[[ MATERIAL TO PROCESS open ]]

theorem execCaptureStop_ok {s0 : State} {E W : Nat} {rq c s} (hE : sub 2281705990 E = true) (hW : sub 27701004964987707814776282354200485283934711099335726147842558626773153838689519204082903596342397594243406496314828205257249772996748743581964467294259690163393256977965514752 W = true) (h : Ok E W s0 s) :
    OkOut E W s0 (execCaptureStop rq c s) := by
  unfold execCaptureStop
  repeat' first
    | exact sub_trans rfl hE | exact sub_trans rfl hW | exact sub_bit hW rfl | with_reducible first | assumption | apply okOut_next | apply okOut_fault | apply State.write_ok | apply wrCapCmd_ok
    | intro _
    | dsimp only
    | with_reducible apply ok_ite
    | split

theorem execCaptureSample_ok {s0 : State} {E W : Nat} {c s} (hE : sub 2147483904 E = true) (hW : sub 0 W = true) (h : Ok E W s0 s) :
    OkOut E W s0 (execCaptureSample c s) := by
  unfold execCaptureSample
  repeat' first
    | exact sub_trans rfl hE | exact sub_trans rfl hW | exact sub_bit hW rfl | with_reducible first | assumption | apply okOut_next | apply okOut_fault | apply State.act_ok | apply State.capLatch_ok
    | intro _
    | dsimp only
    | with_reducible apply ok_ite
    | split

theorem execCaptureForce_ok {s0 : State} {E W : Nat} {rq c s} (hE : sub 2281705990 E = true) (hW : sub 27701004964987707814776282354200485283934711099335726147842558626773153838689519204082903596342397594243406496314828205257249772996748743581964467294259690163393256977965514752 W = true) (h : Ok E W s0 s) :
    OkOut E W s0 (execCaptureForce rq c s) := by
  unfold execCaptureForce
  repeat' first
    | exact sub_trans rfl hE | exact sub_trans rfl hW | exact sub_bit hW rfl | with_reducible first | assumption | apply okOut_next | apply okOut_fault | apply State.write_ok | apply wrCapCmd_ok
    | intro _
    | dsimp only
    | with_reducible apply ok_ite
    | split

theorem execEnvCommit_ok {s0 : State} {E W : Nat} {rq k s} (hE : sub 4294971906 E = true) (hW : sub 27701004964987707814776282354200485283934711099335726147842558625011746901854116364341490484280115073148818177553143278486821337227278282663922870606815544775833352216365760512 W = true) (h : Ok E W s0 s) :
    OkOut E W s0 (execEnvCommit rq k s) := by
  unfold execEnvCommit
  repeat' first
    | exact sub_trans rfl hE | exact sub_trans rfl hW | exact sub_bit hW rfl | with_reducible first | assumption | apply okOut_next | apply okOut_fault | apply State.write_ok | apply wrCapEnv_ok
    | intro _
    | dsimp only
    | with_reducible apply ok_ite
    | split

theorem execCapBindWrite_ok {s0 : State} {E W : Nat} {rq k v s} (hE : sub 514 E = true) (hW : sub 77467496342607257689712571171686884420681133820510587326765431407113720059488048168591919846391324957876341503717544034304 W = true) (h : Ok E W s0 s) :
    OkOut E W s0 (execCapBindWrite rq k v s) := by
  unfold execCapBindWrite
  repeat' first
    | exact sub_trans rfl hE | exact sub_trans rfl hW | exact sub_bit hW rfl | with_reducible first | assumption | apply okOut_next | apply okOut_fault | apply State.write_ok | apply wrCapBind_ok
    | intro _
    | dsimp only
    | with_reducible apply ok_ite
    | split

theorem wrCapStatus_ok {s0 : State} {E W : Nat} {k v s} (hE : sub 2 E = true) (hW : sub 140737488355328 W = true) (h : Ok E W s0 s) :
    Ok E W s0 (wrCapStatus k v s) := by
  unfold wrCapStatus
  repeat' first
    | exact sub_trans rfl hE | exact sub_trans rfl hW | exact sub_bit hW rfl | with_reducible first | assumption | apply State.merge_ok | apply ws_r_CAP_STATUS | apply wrF_of_wr
    | intro _
    | dsimp only
    | with_reducible apply ok_ite
    | split

end Sys2Proof.Machine
end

[[ MATERIAL TO PROCESS closed ]]

> WHAT NEEDS TO BE DONE: In the data, how many lines include the string "unfold"? Reply with only that number.

> EXERCISE RESULT: 6